In the quantum teleportation experiment, the quantum state of Alice is sent to Bob. The goal is to copy Alice's qubit state at Bob's site. But the information is transferred through the classical channel. The quantum channel is merely to share the entangled state and when the whole system is represented with Bell state, the entangled state in Bob's side simulates Alice's qubit state by a phase difference. After Bob gets the information from Alice through the classical channel, Bob does a unitary operation for the phase difference to his quantum state to copy the quantum information sent by Alice. (The copy is not perfect though because it violates no-cloning theorem.)

In summary, the information is sent by the classical channel and the quantum channel is only a tool to make the copy of the quantum state easier. And this doesn't violate the charge conservation.

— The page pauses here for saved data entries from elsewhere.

-- ==== Sys2Proof/Laws/PerInstr.lean ====
section
/-!
SUPPORT. One law per instruction, about the instruction as syntax: its encoding carries the pattern of its row of
opcode_table.json, in the selector byte for a CMD row and in the header byte after the marker for an HDR row.
-/

namespace Sys2Proof.Laws.TableRow

/-- A row of opcode_table.json, as the table writes it. -/
structure Row where
  header : Bool
  pattern : Byte
  mask : Byte
deriving DecidableEq, Repr

/-- The row of an instruction. -/
def row : Instr → Row
  | .reset => ⟨false, 0x0, 0x7⟩
  | .crc4 _ => ⟨false, 0x1, 0x7⟩
  | .crc16 _ => ⟨false, 0x2, 0x7⟩
  | .classify _ => ⟨false, 0x3, 0x7⟩
  | .encode _ _ _ _ _ => ⟨false, 0x4, 0x7⟩
  | .encodei _ _ _ _ _ => ⟨false, 0x5, 0x7⟩
  | .process _ => ⟨false, 0x6, 0x7⟩
  | .reservedOp7 => ⟨false, 0x7, 0x7⟩
  | .frameCommandStandard _ _ _ _ _ _ _ => ⟨true, 0x00, 0xF8⟩
  | .frameCommandCompatible _ _ _ _ _ _ => ⟨true, 0x08, 0xF8⟩
  | .frameStatusStandard _ _ _ _ _ _ _ => ⟨true, 0x10, 0xF8⟩
  | .frameStatusCompatible _ _ _ _ _ _ => ⟨true, 0x18, 0xF8⟩
  | .frameCooperationStandard _ _ _ _ _ _ _ => ⟨true, 0x20, 0xF8⟩
  | .frameCooperationCompatible _ _ _ _ _ _ => ⟨true, 0x28, 0xF8⟩
  | .frameExtendedStandard _ _ _ _ _ _ _ => ⟨true, 0x30, 0xF8⟩
  | .frameExtendedCompatible _ _ _ _ _ _ => ⟨true, 0x38, 0xF8⟩
  | .frameReservedCat4to7 _ _ _ _ => ⟨true, 0x40, 0xC0⟩
  | .frameReservedCat8to15 _ _ _ _ => ⟨true, 0x80, 0x80⟩

/-- A byte string begins with a byte of the row, after the marker for a header row. -/
def Row.begins (r : Row) : List Byte → Bool
  | [] => false
  | b :: rest =>
    if r.header then
      match rest with
      | [] => false
      | h :: _ => b == 0xA5 && h &&& r.mask == r.pattern
    else b.toNat < 8 && b &&& r.mask == r.pattern

/-- The encoding of an instruction begins with a byte of its row. -/
def Statement (i : Instr) : Prop := (row i).begins (encode i) = true

/-- The header of a row with a known category: the category, the variant and nothing else are fixed by the row. -/
theorem header_of_row (c : Category) (v : Variant) (pri : Priority) (rsv : Bool) :
    tableHeader ((categoryBits c).setWidth 4) v pri rsv &&& 0xF8 =
      tableHeader ((categoryBits c).setWidth 4) v .low false := by
  cases c <;> cases v <;> cases pri <;> cases rsv <;> rfl

theorem begins_standard (c : Category) (pri : Priority) (rsv : Bool) (dst src : Addr) (len : Byte) (payload : List Byte)
    (crc : BitVec 16) :
    (Row.mk true (tableHeader ((categoryBits c).setWidth 4) .standard .low false) 0xF8).begins
      (encodeStandard c pri rsv dst src len payload crc) = true := by
  simpa [Row.begins, encodeStandard] using header_of_row c .standard pri rsv

theorem begins_compatible (c : Category) (pri : Priority) (rsv : Bool) (dst : Addr) (len : Byte) (payload : List Byte)
    (trl : Byte) :
    (Row.mk true (tableHeader ((categoryBits c).setWidth 4) .compatible .low false) 0xF8).begins
      (encodeCompatible c pri rsv dst len payload trl) = true := by
  simpa [Row.begins, encodeCompatible] using header_of_row c .compatible pri rsv

theorem reset : Statement .reset := rfl
theorem crc4 (bytes : List Byte) : Statement (.crc4 bytes) := by
  simp [Statement, row, Row.begins, Sys2Proof.encode]
theorem crc16 (bytes : List Byte) : Statement (.crc16 bytes) := by
  simp [Statement, row, Row.begins, Sys2Proof.encode]
theorem classify (kind : Kind) : Statement (.classify kind) := by
  simp [Statement, row, Row.begins, Sys2Proof.encode]
theorem encode (cat : Category) (var : Variant) (pri : Priority) (dst : Addr) (payload : List Byte) :
    Statement (.encode cat var pri dst payload) := by
  simp [Statement, row, Row.begins, Sys2Proof.encode]
theorem encodei (cat : Category) (var : Variant) (kind : Kind) (dst : Addr) (payload : List Byte) :
    Statement (.encodei cat var kind dst payload) := by
  simp [Statement, row, Row.begins, Sys2Proof.encode]
theorem process (newBytes : List Byte) : Statement (.process newBytes) := by
  simp [Statement, row, Row.begins, Sys2Proof.encode]
theorem reservedOp7 : Statement .reservedOp7 := rfl
theorem frameCommandStandard (pri : Priority) (rsv : Bool) (dst src : Addr) (len : Byte) (payload : List Byte)
    (crc : BitVec 16) : Statement (.frameCommandStandard pri rsv dst src len payload crc) :=
  begins_standard .command pri rsv dst src len payload crc
theorem frameCommandCompatible (pri : Priority) (rsv : Bool) (dst : Addr) (len : Byte) (payload : List Byte) (trl : Byte) :
    Statement (.frameCommandCompatible pri rsv dst len payload trl) :=
  begins_compatible .command pri rsv dst len payload trl
theorem frameStatusStandard (pri : Priority) (rsv : Bool) (dst src : Addr) (len : Byte) (payload : List Byte)
    (crc : BitVec 16) : Statement (.frameStatusStandard pri rsv dst src len payload crc) :=
  begins_standard .status pri rsv dst src len payload crc
theorem frameStatusCompatible (pri : Priority) (rsv : Bool) (dst : Addr) (len : Byte) (payload : List Byte) (trl : Byte) :
    Statement (.frameStatusCompatible pri rsv dst len payload trl) :=
  begins_compatible .status pri rsv dst len payload trl
theorem frameCooperationStandard (pri : Priority) (rsv : Bool) (dst src : Addr) (len : Byte) (payload : List Byte)
    (crc : BitVec 16) : Statement (.frameCooperationStandard pri rsv dst src len payload crc) :=
  begins_standard .cooperation pri rsv dst src len payload crc
theorem frameCooperationCompatible (pri : Priority) (rsv : Bool) (dst : Addr) (len : Byte) (payload : List Byte)
    (trl : Byte) : Statement (.frameCooperationCompatible pri rsv dst len payload trl) :=
  begins_compatible .cooperation pri rsv dst len payload trl
theorem frameExtendedStandard (pri : Priority) (rsv : Bool) (dst src : Addr) (len : Byte) (payload : List Byte)
    (crc : BitVec 16) : Statement (.frameExtendedStandard pri rsv dst src len payload crc) :=
  begins_standard .extended pri rsv dst src len payload crc
theorem frameExtendedCompatible (pri : Priority) (rsv : Bool) (dst : Addr) (len : Byte) (payload : List Byte) (trl : Byte) :
    Statement (.frameExtendedCompatible pri rsv dst len payload trl) :=
  begins_compatible .extended pri rsv dst len payload trl
theorem frameReservedCat4to7 (cc : BitVec 2) (var : Variant) (pri : Priority) (rsv : Bool) :
    Statement (.frameReservedCat4to7 cc var pri rsv) := by
  unfold Statement
  revert cc
  cases var <;> cases pri <;> cases rsv <;> decide
theorem frameReservedCat8to15 (ccc : BitVec 3) (var : Variant) (pri : Priority) (rsv : Bool) :
    Statement (.frameReservedCat8to15 ccc var pri rsv) := by
  unfold Statement
  revert ccc
  cases var <;> cases pri <;> cases rsv <;> decide

end Sys2Proof.Laws.TableRow
end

• I am not wondering if entanglement sends charge. I know it does not. I am wondering if there exists or could exist a (not necessarily analogous) protocol to the sending of spin that could send charge. Jul 23, 2020 at 3:37
• @Eulerian I added the argument explaining no information transfer. Jul 23, 2020 at 3:40
• @kevin012 There are protocols that make use of entanglement + transfer of classical information to perform the transfer of quantum information. This, does not violate causality and I believe is what Eulerian refers to as "information teleportation" Jul 23, 2020 at 3:47
• @LucasBaldo give me some link. Let me have a look. Jul 23, 2020 at 3:51
• Jul 23, 2020 at 3:56

Elementary particle physics view:

The underlying level of nature is quantum mechanical and its behavior is encapsulated in the standard model of particle physics..

Charge is a conserved quantized quantity always carried by the charged particles in the table during interactions, and the probability of interaction is calculated using quantum field theory and Feynman diagrams to define the integrals to be calculated. The value of the charge is in multiples of 1/3 ( quark charges) or it is an integer number, the unit being the electron charge

This is the state of matter from which all macroscopic observations arise.

I wonder if there is a way to teleport charge as well

As all the other conserved quantum numbers it might be used in quantum entanglement problems, for example if a gamma ray creates an $$e^+e^-$$ pair and you manage to measure the $$e^+$$ you know that the one that escaped is the $$e^-$$, and depending on the experiment what its energy is. That is all.